/-- FRAME and PACK with room for the Container. -/
theorem compress_room {s v : State} {tr : Tree} {c : CodeTable} (h : Packeted s v tr c)
    (hroom : 12 + s.extlen.toNat + 6 * tr.size + ((codeBits c s.stream).length + 7) / 8 ≤ s.cfg.obufCap) :
    ∃ t bs, runAll [runFrame, runPack] v = .ok t ∧ Ready t ∧ Kept s t ∧ Compressed s t tr c bs := by
  have hr : v.room (12 + v.extlen.toNat + v.tplen.toNat) := by
    simp only [State.room, h.olen, h.kept.cfg, h.tplen, h.extlen, BitVec.toNat_ofNat]
    omega
  obtain ⟨w, hw⟩ : ∃ w, runFrame v = .ok w := ⟨_, runFrame_ok h.ready hr⟩
  obtain ⟨hready, hk, hin, hcode, hpad, holen, hout, hweq⟩ := h.framed hw
  have hp : w.pad.toNat = paddingOf (codeBits c s.stream).length := by rw [hpad, h.padding]
  have hfit : w.outPort.fits (((codeBits c s.stream).length + w.pad.toNat) / 8) := by
    refine hready.outPort_fits ?_
    rw [hp, payload_up]
    simp only [State.room, holen, hk.cfg]
    exact hroom
  obtain ⟨bs, hpk, hbits⟩ := packStream_ok (i := w.icur.toNat) (codedAll_stream h.valid) hp hfit
  rw [hp] at hbits
  have hbl := payload_length hbits
  have hfitB : w.outPort.fits bs.length := OutPort.fits_mono hfit (by rw [hp, payload_up, hbl])
  have hrunP := runPack_ok hready (o := w.outPort.extend bs) (by rw [hin, hcode]; exact hpk)
  have hout' := bytesFrom_setOutPort w bs hfitB
  have hl := OutPort.extend_len hfitB
  refine ⟨(w.setOutPort (w.outPort.extend bs)).consumeInput, bs, by rw [runAll_cons_ok hw, runAll_cons_ok hrunP]; rfl, (hready.setOutPort hfitB).consumeInput,
    (hk.trans (Kept.setOutPort _ _)).trans (Kept.consumeInput _), h.built, h.codes, h.valid, ?_, ?_, ?_, ?_, ?_, ?_, ?_, ⟨?_, ?_⟩, ?_, ?_,
    hbits, ?_, ?_⟩
  · simp [hweq, h.freq]
  · simp [hweq, h.tree]
  · simp [hcode]
  · simp [hweq, h.totbits]
  · simp [hpad, h.pad]
  · simp [hweq, h.tplen]
  · rw [State.packet, State.bytesFrom_eq (s := v) (by simp [hweq]) (by simp [hweq]), ← h.packet, State.packet]
    simp [hweq]
  · simp [hweq, h.extlen]
  · intro a
    exact State.readByte_congr (by simpa [hweq] using h.cells .ext (by simp)) (by simp [hk.epoch]) a
  · have := State.consumedIcur_zero (s := w.setOutPort (w.outPort.extend bs)) (by simp [hweq, h.icur])
    rw [State.consumedIcur] at this
    rw [State.consumeInput_icur, this, State.setOutPort_ilen, hk.ilen]
  · intro a
    exact State.readByte_congr (by simpa [hweq] using h.cells .ibuf (by simp)) (by simp [hk.epoch]) a
  · rw [State.output, State.bytesFrom_eq (s := w.setOutPort (w.outPort.extend bs)) (by simp) (by simp), State.consumeInput_olen, hout',
      ← State.output, hout]
  · rw [State.consumeInput_olen, State.setOutPort_olen, hl, hbl, State.outPort_len, holen]

/-- FRAME and PACK without room for it. -/
theorem compress_overflow {s v : State} {tr : Tree} {c : CodeTable} (h : Packeted s v tr c)
    (hroom : s.cfg.obufCap < 12 + s.extlen.toNat + 6 * tr.size + ((codeBits c s.stream).length + 7) / 8) :
    runAll [runFrame, runPack] v = .error (.raise .outputOverflow (BitVec.ofNat 32 s.cfg.obufCap)) := by
  cases hF : runFrame v with
  | error e =>
    rw [runAll_cons_error hF]
    rw [h.ready.frame] at hF
    cases hem : emitAll (containerHeader v.pad.toNat v.extension v.packet) v.outPort with
    | ok o => rw [hem] at hF; cases hF
    | error e' =>
      rw [hem] at hF
      cases hF
      rw [h.ready.overflow (emitAll_overflows hem), h.kept.cfg]
  | ok w =>
    obtain ⟨hready, hk, hin, hcode, hpad, holen, _, _⟩ := h.framed hF
    have hp : w.pad.toNat = paddingOf (codeBits c s.stream).length := by rw [hpad, h.padding]
    rw [runAll_cons_ok hF]
    rcases packStream_cases w.code w.pad w.icur.toNat w.input w.outPort with
      ⟨_, _, bs, o, _, gr, hbits⟩ | ⟨j, hj, hn, _, _⟩ | ⟨_, hne, _⟩ | ⟨e, he, ho⟩
    · exfalso
      rw [hin, hcode, hp] at hbits
      obtain ⟨hf, _⟩ := hready.grew gr
      have := hf.1
      rw [payload_length hbits, State.outPort_len, holen, State.outPort_cap, hk.cfg] at this
      omega
    · exfalso
      have hmem := codedAll_stream h.valid (w.input[j]) (by rw [← hin]; exact List.getElem_mem hj)
      rw [hcode] at hn
      simp [CodeTable.valid, hn] at hmem
    · exact absurd (by rw [hin, hcode]; exact hp) hne
    · rw [runAll_cons_error (runPack_error hready he), hready.overflow ho, hk.cfg]

/-- Everything COMPRESS can do on a legal state (R271): EmptySymbolSet on an empty stream; otherwise the Container, if there is room
for it, and OutputOverflow if there is not. -/
theorem runCompress_cases {s : State} (h : Ready s) :
    (s.stream = [] ∧ runCompress s = raise .emptySymbolSet)
      ∨ ∃ tr c, s.stream ≠ [] ∧ buildTree (countBytes s.stream) s.sent = .ok tr ∧ codesOf c tr
        ∧ ((12 + s.extlen.toNat + 6 * tr.size + ((codeBits c s.stream).length + 7) / 8 ≤ s.cfg.obufCap
              ∧ ∃ t bs, runCompress s = .ok t ∧ Ready t ∧ Kept s t ∧ Compressed s t tr c bs)
            ∨ (s.cfg.obufCap < 12 + s.extlen.toNat + 6 * tr.size + ((codeBits c s.stream).length + 7) / 8
              ∧ runCompress s = .error (.raise .outputOverflow (BitVec.ofNat 32 s.cfg.obufCap)))) := by
  rcases compress_tabled h with he | ⟨u, tr, c, hne, hrun, htab, hm⟩
  · exact .inl he
  · obtain ⟨v, hrun', htab', h1, h2, h3, h4⟩ := compress_packet htab hm
    have hp : Packeted s v tr c := ⟨htab', h1, h2, h3, h4⟩
    refine .inr ⟨tr, c, hne, htab.built, htab.codes, ?_⟩
    rw [hrun, hrun']
    by_cases hroom : 12 + s.extlen.toNat + 6 * tr.size + ((codeBits c s.stream).length + 7) / 8 ≤ s.cfg.obufCap
    · exact .inl ⟨hroom, compress_room hp hroom⟩
    · exact .inr ⟨by omega, compress_overflow hp (by omega)⟩
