/-! ### PACK -/

/-- Packing two parts one after the other. -/
theorem packBytes_append (c : CodeTable) (i : Nat) (as bs : List Byte) (buf : BitString) (o : OutPort) : packBytes c i (as ++ bs) buf o
    = match packBytes c i as buf o with
      | .error e => .error e
      | .ok (buf', o') => packBytes c (i + as.length) bs buf' o' := by
  induction as generalizing i buf o with
  | nil => rfl
  | cons v vs ih =>
    simp only [List.cons_append, packBytes]
    cases c.at v with
    | none => rfl
    | some bits =>
      simp only []
      cases drain (buf ++ bits) o with
      | error e => rfl
      | ok p =>
        simp only [ih]
        rw [show i + 1 + vs.length = i + (v :: vs).length by simp; omega]

/-- The first byte without a code (46_pack R232), with room for the bytes due before it. -/
theorem packStream_noCode {c : CodeTable} {pad : BitVec 3} {i : Nat} {before after : List Byte} {v : Byte} {o : OutPort}
    (hb : codedAll c before) (hv : c.at v = none) (h : o.fits ((codeBits c before).length / 8)) :
    packStream c pad i (before ++ v :: after) o = raise .noCode (i + before.length) := by
  obtain ⟨bs, rest, h1, _⟩ := packBytes_ok (i := i) (buf := []) hb (by simpa using h) (by simp)
  unfold packStream
  rw [packBytes_append, h1]
  simp only [packBytes, hv]
  rfl

/-- A PAD that does not fit the bits left over (R234). -/
theorem packStream_padMismatch {c : CodeTable} {pad : BitVec 3} {i : Nat} {bytes : List Byte} {o : OutPort}
    (hb : codedAll c bytes) (hp : pad.toNat ≠ paddingOf (codeBits c bytes).length) (h : o.fits ((codeBits c bytes).length / 8)) :
    packStream c pad i bytes o = raise .padMismatch ((codeBits c bytes).length % 8) := by
  obtain ⟨bs, rest, h1, h2, h3⟩ := packBytes_ok (i := i) (buf := []) hb (by simpa using h) (by simp)
  have hl := congrArg List.length h2
  simp only [List.length_append, bitsOf_length, List.length_nil, Nat.zero_add] at hl
  have hr : rest.length = (codeBits c bytes).length % 8 := by omega
  unfold packStream
  rw [h1]
  simp only [packFinal]
  rw [if_pos (by unfold paddingOf at hp; rw [hr]; omega), hr]

/-- No room for the whole bytes of a coded beginning (20_memory R72). -/
theorem packStream_overflow {c : CodeTable} {pad : BitVec 3} {i : Nat} {before after : List Byte} {o : OutPort} (hc : o.cap ≤ 2 ^ 25)
    (hl : o.len.toNat ≤ o.cap) (hb : codedAll c before) (h : ¬ o.len.toNat + (codeBits c before).length / 8 ≤ o.cap) :
    ∃ e, packStream c pad i (before ++ after) o = .error e ∧ o.Overflows e := by
  rcases packBytes_cases c i before [] o with ⟨_, bs, rest, o', _, g, h2, h3⟩ | ⟨j, hj, hn, _⟩ | ⟨e, h1, ho⟩
  · exfalso
    have hf := (g.eq_extend hc hl).1.1
    have hl := congrArg List.length h2
    have := h3 (by simp)
    simp only [List.length_append, bitsOf_length, List.length_nil, Nat.zero_add] at hl
    omega
  · exfalso
    have := hb _ (List.getElem_mem hj)
    simp [CodeTable.valid, hn] at this
  · refine ⟨e, ?_, ho⟩
    unfold packStream
    rw [packBytes_append, h1]

/-- No room for the final byte. -/
theorem packStream_overflow_all {c : CodeTable} {pad : BitVec 3} {i : Nat} {bytes : List Byte} {o : OutPort} (hc : o.cap ≤ 2 ^ 25)
    (hl : o.len.toNat ≤ o.cap) (hb : codedAll c bytes) (hp : pad.toNat = paddingOf (codeBits c bytes).length)
    (h : ¬ o.len.toNat + ((codeBits c bytes).length + 7) / 8 ≤ o.cap) : ∃ e, packStream c pad i bytes o = .error e ∧ o.Overflows e := by
  rcases packStream_cases c pad i bytes o with ⟨_, _, bs, o', _, g, h2⟩ | ⟨j, hj, hn, _⟩ | ⟨_, hp', _⟩ | h1
  · exfalso
    have hf := (g.eq_extend hc hl).1.1
    have hl := congrArg List.length h2
    simp only [List.length_append, bitsOf_length, List.length_replicate] at hl
    have := payload_up (codeBits c bytes).length
    omega
  · exfalso
    have := hb _ (List.getElem_mem hj)
    simp [CodeTable.valid, hn] at this
  · exact absurd hp hp'
  · exact h1

/-! ### UNPACK -/

/-- The bits of two parts one after the other. -/
theorem unpackBits_append (root : Tree) (off : Nat) (as bs : BitString) (cur : Cursor) (o : OutPort) :
    unpackBits root off (as ++ bs) cur o = match unpackBits root off as cur o with
      | .error e => .error e
      | .ok (cur', o') => unpackBits root off bs cur' o' := by
  induction as generalizing cur o with
  | nil => rfl
  | cons c cs ih =>
    simp only [List.cons_append, unpackBits]
    cases (cur.getD root).child c with
    | none => rfl
    | some t =>
      simp only []
      split_ifs
      · cases emit t.value o with
        | error e => rfl
        | ok o' => exact ih none o'
      · exact ih (some t) o

/-- At most 8 bits a byte, and 8 for all but the last (47_unpack R241). -/
theorem payloadBits_length (pad : Nat) (b : Byte) (final : Bool) : (payloadBits pad b final).length ≤ 8 ∧ (final = false → (payloadBits pad b final).length = 8) := by
  unfold payloadBits
  split_ifs with h <;> simp [h]

/-- Two ways to write one list: the cut of the first lies at or before the place of `c`, or `c` is in the first part. -/
theorem append_cut {B L pre post : BitString} {c : Bool} (h : B ++ L = pre ++ c :: post) :
    (∃ B', B = pre ++ c :: B') ∨ ∃ pre', pre = B ++ pre' ∧ L = pre' ++ c :: post := by
  rcases List.append_eq_append_iff.mp h with ⟨a, h1, h2⟩ | ⟨a, h1, h2⟩
  · exact .inr ⟨a, h1, h2⟩
  · cases a with
    | nil => exact .inr ⟨[], by simpa using h1.symm, by simpa using h2.symm⟩
    | cons x a =>
      simp only [List.cons_append, List.cons.injEq] at h2
      obtain ⟨rfl, _⟩ := h2
      exact .inl ⟨a, h1⟩

/-- The walk over two parts. -/
theorem walkBits_split {root : Tree} {as bs : BitString} {cur cur' : Cursor} {out : List Byte} (h : walkBits root (as ++ bs) cur = some (out, cur')) :
    ∃ out1 cur1 out2, walkBits root as cur = some (out1, cur1) ∧ walkBits root bs cur1 = some (out2, cur') ∧ out = out1 ++ out2 := by
  rw [walkBits_append] at h
  obtain ⟨⟨out1, cur1⟩, hw1, h⟩ := Option.bind_eq_some_iff.mp h
  obtain ⟨⟨out2, cur2⟩, hw2, he⟩ := Option.map_eq_some_iff.mp h
  simp only [Prod.mk.injEq] at he
  obtain ⟨rfl, rfl⟩ := he
  exact ⟨out1, cur1, out2, hw1, hw2, rfl⟩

────────

▶ PROBLEM STATEMENT:
Where the line with "(hroom : 12" ends, your copy should end too; please return exactly the lines from the first line of the data through it.

▶ ANSWER:
/-- FRAME and PACK with room for the Container. -/
theorem compress_room {s v : State} {tr : Tree} {c : CodeTable} (h : Packeted s v tr c)
    (hroom : 12 + s.extlen.toNat + 6 * tr.size + ((codeBits c s.stream).length + 7) / 8 ≤ s.cfg.obufCap) :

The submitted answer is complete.